Suppose we have used the Select Distinct and the Number Of Sorted Ports property in the SQ and then we add Custom SQL Query. Explain what will happen.
Whenever we add Custom SQL or SQL override query it overrides the User-Defined Join, Source Filter, Number of Sorted Ports, and Select Distinct settings in the Source Qualifier transformation. Hence only the user defined SQL Query will be fired in the database and all the other options will be ignored.
Describe the situations where we will use the Source Filter, Select Distinct and Number Of Sorted Ports properties of Source Qualifier transformation.
Source Filter option is used basically to reduce the number of rows the Integration Service queries so as to improve performance.
Select Distinct option is used when we want the Integration Service to select unique values from a source, filtering out unnecessary data earlier in the data flow, which might improve performance.
Number Of Sorted Ports option is used when we want the source data to be in a sorted fashion so as to use the same in some following transformations like Aggregator or Joiner, those when configured for sorted input will improve the performance.
What will happen if the SELECT list COLUMNS in the Custom override SQL Query and the OUTPUT PORTS order in SQ transformation do not match?
Mismatch or Changing the order of the list of selected columns to that of the connected transformation output ports may result is session failure.
What happens if in the Source Filter property of SQ transformation we include keyword WHERE say, WHERE CUSTOMERS.CUSTOMER_ID > 1000.
We use source filter to reduce the number of source records.
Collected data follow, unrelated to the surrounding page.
-- ==== Sys2Proof/Laws/SoundChan.lean ====
section
/-! SUPPORT. Power manager, jobs, Grove commands, Ranger, channels and stands keep what `Sound` names: one lemma per operation. -/

namespace Sys2Proof.Machine

variable {P : State → Prop}

theorem State.devRst_sound (hP : Sound P) {s : State} {key : Nat} (hs : P s) : P (State.devRst s key) := by
  unfold State.devRst
  refine ite_sound ?_ ?_
  · extract_lets +onlyGivenNames x0
    have h1 : P x0 := State.wr_sound hP hs; clear_value x0
    exact hP.same x0 (State.base_eq rfl rfl rfl rfl rfl rfl rfl) h1
  · exact hs

theorem execDevrst_sound (hP : Sound P) {key : BitVec 8} {s : State} (hs : P s) : ∃ s', execDevrst key s = .next s' ∧ P s' := by
  unfold execDevrst
  refine ⟨_, rfl, ?_⟩
  exact State.devRst_sound hP hs

theorem State.refuse_sound (hP : Sound P) {s : State} {d : Nat} {up : Bool} {cause : Nat} (hs : P s) : P (State.refuse s d up cause) := by
  unfold State.refuse
  exact State.wrs_sound hP hs

theorem State.standby_sound (hP : Sound P) {s : State} {key : Nat} {wakeHigh : Bool} {sig : Nat} (hs : P s) : P (State.standby s key wakeHigh sig) := by
  unfold State.standby
  refine ite_sound ?_ ?_
  · exact hs
  · extract_lets +onlyGivenNames x0; clear_value x0
    refine ite_sound ?_ ?_
    · exact State.refuse_sound hP hs
    · extract_lets +onlyGivenNames x1
      have h2 : P x1 := State.wrs_sound hP hs; clear_value x1
      exact hP.same x1 (State.base_eq rfl rfl rfl rfl rfl rfl rfl) h2

theorem execStandby_sound (hP : Sound P) {key : BitVec 8} {wakeHigh : Bool} {sig : BitVec 4} {s : State} (hs : P s) : ∃ s', execStandby key wakeHigh sig s = .next s' ∧ P s' := by
  unfold execStandby
  refine ⟨_, rfl, ?_⟩
  exact State.standby_sound hP hs

theorem State.domRequest_sound (hP : Sound P) {s : State} {up : Bool} {w : Nat} (hs : P s) : P (State.domRequest s up w) := by
  unfold State.domRequest
  refine ite_sound ?_ ?_
  · exact hs
  · extract_lets +onlyGivenNames x0; clear_value x0
    refine foldl_sound (fun a1 a2 h3 => ?_) _ ?_
    · refine ite_sound ?_ ?_
      · extract_lets +onlyGivenNames x4
        have h5 : P x4 := State.orBits_sound hP h3; clear_value x4
        exact hP.same x4 (State.base_eq rfl rfl rfl rfl rfl rfl rfl) h5
      · exact h3
    · exact hs

theorem execDomOn_sound (hP : Sound P) {w : BitVec 8} {s : State} (hs : P s) : ∃ s', execDomOn w s = .next s' ∧ P s' := by
  unfold execDomOn
  refine ⟨_, rfl, ?_⟩
  exact State.domRequest_sound hP hs

theorem execDomOff_sound (hP : Sound P) {w : BitVec 8} {s : State} (hs : P s) : ∃ s', execDomOff w s = .next s' ∧ P s' := by
  unfold execDomOff
  refine ⟨_, rfl, ?_⟩
  exact State.domRequest_sound hP hs

theorem execVdrvRegEnWrite_sound (hP : Sound P) {b : Bool} {s : State} (hs : P s) : ∃ s', execVdrvRegEnWrite b s = .next s' ∧ P s' := by
  unfold execVdrvRegEnWrite
  refine ⟨_, rfl, ?_⟩
  exact ite_sound (State.wrDenied_sound hP hs) (State.wrs_sound hP hs)

theorem State.shown_sound (hP : Sound P) {s : State} {keepRef : Bool} {t : State} (hs : P t) : P (State.shown s keepRef t) := by
  unfold State.shown
  extract_lets +onlyGivenNames x0 x1 x2
  have h0 : P x0 := State.wrs_sound hP hs
  clear_value x0
  have h1 : P x1 := State.wrs_sound hP h0
  clear_value x1
  have h2 : P x2 := ite_sound (State.wrs_sound hP h1) h1
  clear_value x2
  exact State.setWord_sound hP (State.setWord_sound hP h2)

theorem State.coreReset_sound (hP : Sound P) {s : State} {mode : PMode} {cause step : Nat} {keep : Bool} (hs : P s) :
    P (State.coreReset s mode cause step keep) := by
  unfold State.coreReset
  refine State.otpLatched_sound hP (State.shown_sound hP ?_)
  have h := hP.reset (fun e => (decide (0x302200 ≤ e.1) && decide (e.1 < 0x302210)) ||
    (keep && decide (0x380000 ≤ e.1) && decide (e.1 < 0x388000))) hs
  refine hP.same _ ?_ h
  exact State.base_eq rfl rfl rfl rfl rfl rfl rfl

theorem State.resetBy_sound (hP : Sound P) {s : State} {c step : Nat} {keep : Bool} (hs : P s) : P (State.resetBy s c step keep) := by
  unfold State.resetBy
  exact State.coreReset_sound hP (hP.same s.otpCut (State.base_eq rfl rfl rfl rfl rfl rfl rfl) (State.otpCut_sound hP hs))

theorem State.entryAbort_sound (hP : Sound P) {s : State} (hs : P s) : P (State.entryAbort s) := by
  unfold State.entryAbort
  extract_lets +onlyGivenNames x0
  have h1 : P x0 := State.wrs_sound hP hs; clear_value x0
  exact hP.same x0 (State.base_eq rfl rfl rfl rfl rfl rfl rfl) h1

theorem State.wake_sound (hP : Sound P) {s : State} {code b : Nat} (hs : P s) : P (State.wake s code b) := by
  unfold State.wake
  refine ite_sound ?_ ?_
  · exact hs
  · split
    · exact State.resetBy_sound hP (hP.same s (State.base_eq rfl rfl rfl rfl rfl rfl rfl) hs)
    · exact ite_sound (hP.same s (State.base_eq rfl rfl rfl rfl rfl rfl rfl) hs) (State.entryAbort_sound hP (hP.same s (State.base_eq rfl rfl rfl rfl rfl rfl rfl) hs))
    · refine ite_sound ?_ ?_
      · extract_lets +onlyGivenNames x0; clear_value x0
        extract_lets +onlyGivenNames x1; clear_value x1
        exact State.setWord_sound hP (hP.same s (State.base_eq rfl rfl rfl rfl rfl rfl rfl) hs)
      · exact hs
    · exact hs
If we include the string WHERE in the source filter, the Integration Service fails the session.
Describe the scenarios where we go for Joiner transformation instead of Source Qualifier transformation.
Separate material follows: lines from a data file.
theorem State.gMsg_sound (hP : Sound P) {s : State} {n : Ch} {rd ra rb : GReg} {k : Nat} {ecc : Bool} (hs : P s) : P (State.gMsg s n rd ra rb k ecc) := by
  unfold State.gMsg
  extract_lets +onlyGivenNames x0; clear_value x0
  extract_lets +onlyGivenNames x1; clear_value x1
  extract_lets +onlyGivenNames x2; clear_value x2
  refine ite_sound ?_ ?_
  · exact State.gExc_sound hP hs
  · refine ite_sound ?_ ?_
    · exact State.gEcc_sound hP hs
    · extract_lets +onlyGivenNames x3; clear_value x3
      extract_lets +onlyGivenNames x4; clear_value x4
      refine ite_sound ?_ ?_
      · exact State.gNext_sound hP (State.setG_sound hP hs)
      · refine ite_sound ?_ ?_
        · exact State.grvEvent_sound hP (State.gNext_sound hP (State.setG_sound hP (State.send_sound hP (State.incWrap_sound hP hs))))
        · split
          · exact State.gNext_sound hP (State.setG_sound hP hs)
          · rename_i y5 y6 e7
            have h8 : P y6 := by
              refine State.request_sound hP ?_ e7
              exact hs
            exact State.gNext_sound hP (State.setG_sound hP (State.modGrv_sound hP h8))

theorem State.gCall_sound (hP : Sound P) {s : State} {n : Ch} {t : GAddr} (hs : P s) : P (State.gCall s n t) := by
  unfold State.gCall
  refine ite_sound ?_ ?_
  · exact State.gExc_sound hP hs
  · extract_lets +onlyGivenNames x0; clear_value x0
    exact State.gTake_sound hP (State.gTo_sound hP (State.modGrv_sound hP hs))

theorem State.gWfe_sound (hP : Sound P) {s : State} {n : Ch} {rd : GReg} {i : GImm} (hs : P s) : P (State.gWfe s n rd i) := by
  unfold State.gWfe
  extract_lets +onlyGivenNames x0; clear_value x0
  extract_lets +onlyGivenNames x1; clear_value x1
  refine ite_sound ?_ ?_
  · exact State.gNext_sound hP (State.clrBits_sound hP (State.setG_sound hP hs))
  · extract_lets +onlyGivenNames x2; clear_value x2
    extract_lets +onlyGivenNames x3
    have h4 : P x3 := State.wrs_sound hP hs; clear_value x3
    exact State.modGrv_sound hP h4

theorem State.gKick_sound (hP : Sound P) {s : State} {n : Ch} {v : Nat} (hs : P s) : P (State.gKick s n v) := by
  unfold State.gKick
  extract_lets +onlyGivenNames x0
  have h1 : P x0 := State.gNext_sound hP hs; clear_value x0
  refine ite_sound ?_ ?_
  · exact h1
  · extract_lets +onlyGivenNames x2; clear_value x2
    extract_lets +onlyGivenNames x3; clear_value x3
    exact ite_sound (State.modGrv_sound hP h1) (State.grvWdt_sound hP h1)

theorem State.gSev_sound (hP : Sound P) {s : State} {n : Ch} {i : GImm} (hs : P s) : P (State.gSev s n i) := by
  unfold State.gSev
  extract_lets +onlyGivenNames x0
  have h1 : P x0 := by
    subst x0
    refine State.forCh_sound hP (fun a2 a3 h4 => ?_) ?_
    · exact ite_sound (State.grvEvent_sound hP h4) h4
    · exact hs
  clear_value x0
  exact State.gNext_sound hP h1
While joining Source Data of heterogeneous sources as well as to join flat files we will use the Joiner transformation.
Use the Joiner transformation when we need to join the following types of sources:
Join data from different Relational Databases.
Join data from different Flat Files.
Join relational sources and flat files.
What is the maximum number we can use in Number Of Sorted Ports for Sybase source system.
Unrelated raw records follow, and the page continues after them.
-- ==== Sys2Proof/Laws/Sound.lean ====
section
/-! SUPPORT. What `Sound` covers: the canonical form, the gates, and what no command touches. -/

namespace Sys2Proof.Machine

/-- The canonical form of registers and memory windows. -/
theorem sound_canon : Sound State.Canon where
  setWord := fun a w h => ⟨State.setWord_wf _ a w h.1, h.2⟩
  setByte := fun a b h => ⟨h.1, State.setByte_wf _ a b h.2⟩
  erase := fun q h => ⟨mapClear_wf regReset _ q h.1, h.2⟩
  eraseMem := fun q h => ⟨h.1, mapFilter_wf memReset _ 0 q h.2⟩
  same := fun s t e h => by
    have e1 : t.base.regs = s.base.regs := by rw [e]
    have e2 : t.base.mem = s.base.mem := by rw [e]
    exact ⟨by rw [show t.regs = s.regs from e1]; exact h.1, by rw [show t.mem = s.mem from e2]; exact h.2⟩
  gates := fun _ _ _ h => h
  blow := fun _ _ h => h
  reset := fun q h => ⟨rfl, mapFilter_wf memReset _ 0 q h.2⟩

/-- The gates as the interlock leaves them. -/
theorem sound_gates : Sound fun s => ∀ n, legsSafe (s.ch n).prot.gates where
  setWord := fun _ _ h => h
  setByte := fun _ _ h => h
  erase := fun _ h => h
  eraseMem := fun _ h => h
  same := fun s t e h n => by
    have e1 : t.base.ch n = s.base.ch n := by rw [e]
    have g (u : State) : (u.base.ch n).prot.gates = (u.ch n).prot.gates := by
      simp only [State.base, State.ch, Vector.get, Vector.toArray_map, Array.getElem_map]
      rfl
    rw [← g, e1, g]
    exact h n
  gates := fun n g e h m => by
    rename_i s
    show legsSafe ((s.modCh n fun c => { c with prot.gates := g }).ch m).prot.gates
    rw [State.ch_modCh]
    split
    · exact e
    · exact h m
  blow := fun _ _ h => h
  reset := fun _ _ n => by
    have : (State.reset.ch n).prot.gates = 0#6 := by revert n; decide
    show legsSafe (State.reset.ch n).prot.gates
    rw [this]; rfl

/-- What no command touches: the queue, the clock, the fuses. -/
theorem sound_fixed (l : List Instr) (k : Nat) (b : Bool) : Sound fun s => s.pending = l ∧ s.now = k ∧ s.hl2880 = b where
  setWord := fun _ _ h => h
  setByte := fun _ _ h => h
  erase := fun _ h => h
  eraseMem := fun _ h => h
  same := fun s t e h => by
    have e1 : t.base.pending = s.base.pending := by rw [e]
    have e2 : t.base.now = s.base.now := by rw [e]
    have e3 : t.base.hl2880 = s.base.hl2880 := by rw [e]
    exact ⟨e1.trans h.1, e2.trans h.2.1, e3.trans h.2.2⟩
  gates := fun _ _ _ h => h
  blow := fun _ _ h => h
  reset := fun _ h => h

/-- A fuse that is blown stays blown. -/
theorem sound_fuses (s0 : State) : Sound fun s => ∀ k, s0.fuse k &&& ~~~ s.fuse k = 0#32 where
  setWord := fun _ _ h => h
  setByte := fun _ _ h => h
  erase := fun _ h => h
  eraseMem := fun _ h => h
  same := fun s t e h k => by
    have e1 : t.base.otp.fuse = s.base.otp.fuse := by rw [e]
    have e2 : t.otp.fuse = s.otp.fuse := e1
    show s0.fuse k &&& ~~~ mapGet (fun _ => 0#32) t.otp.fuse k = 0#32
    rw [e2]
    exact h k
  gates := fun _ _ _ h => h
  blow := fun a w h k => by
    show s0.fuse k &&& ~~~ mapGet (fun _ => 0#32) (mapPut (fun _ => 0#32) _ a _) k = 0#32
    rw [mapGet_mapPut]
    split
    · rename_i c
      subst c
      have := h a
      unfold State.fuse at this
      ext i hi
      have := congrArg (·.getLsbD i) this
      simp only [← BitVec.getLsbD_eq_getElem, BitVec.getLsbD_and, BitVec.getLsbD_not, BitVec.getLsbD_or, BitVec.getLsbD_zero, hi] at this ⊢
      revert this
      unfold State.fuse
      generalize (mapGet (fun _ => 0#32) s0.otp.fuse a).getLsbD i = x
      generalize (mapGet (fun _ => 0#32) _ a).getLsbD i = y
      cases x <;> cases y <;> simp
    · exact h k
  reset := fun _ h => h

end Sys2Proof.Machine
end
Sybase supports a maximum of 16 columns in an ORDER BY clause. So if the source is Sybase, do not sort more than 16 columns.
Suppose we have two Source Qualifier transformations SQ1 and SQ2 connected to Target tables TGT1 and TGT2 respectively. How do you ensure TGT2 is loaded after TGT1?
If we have multiple Source Qualifier transformations connected to multiple targets, we can designate the order in which the Integration Service loads data into the targets.
In the Mapping Designer, We need to configure the Target Load Plan based on the Source Qualifier transformations in a mapping to specify the required loading order.
Suppose we have a Source Qualifier transformation that populates two target tables. How do you ensure TGT2 is loaded after TGT1?
In the Workflow Manager, we can Configure Constraint based load ordering for a session. The Integration Service orders the target load on a row-by-row basis. For every row generated by an active source, the Integration Service loads the corresponding transformed row first to the primary key table, then to the foreign key table.
Hence if we have one Source Qualifier transformation that provides data for multiple target tables having primary and foreign key relationships, we will go for Constraint based load ordering.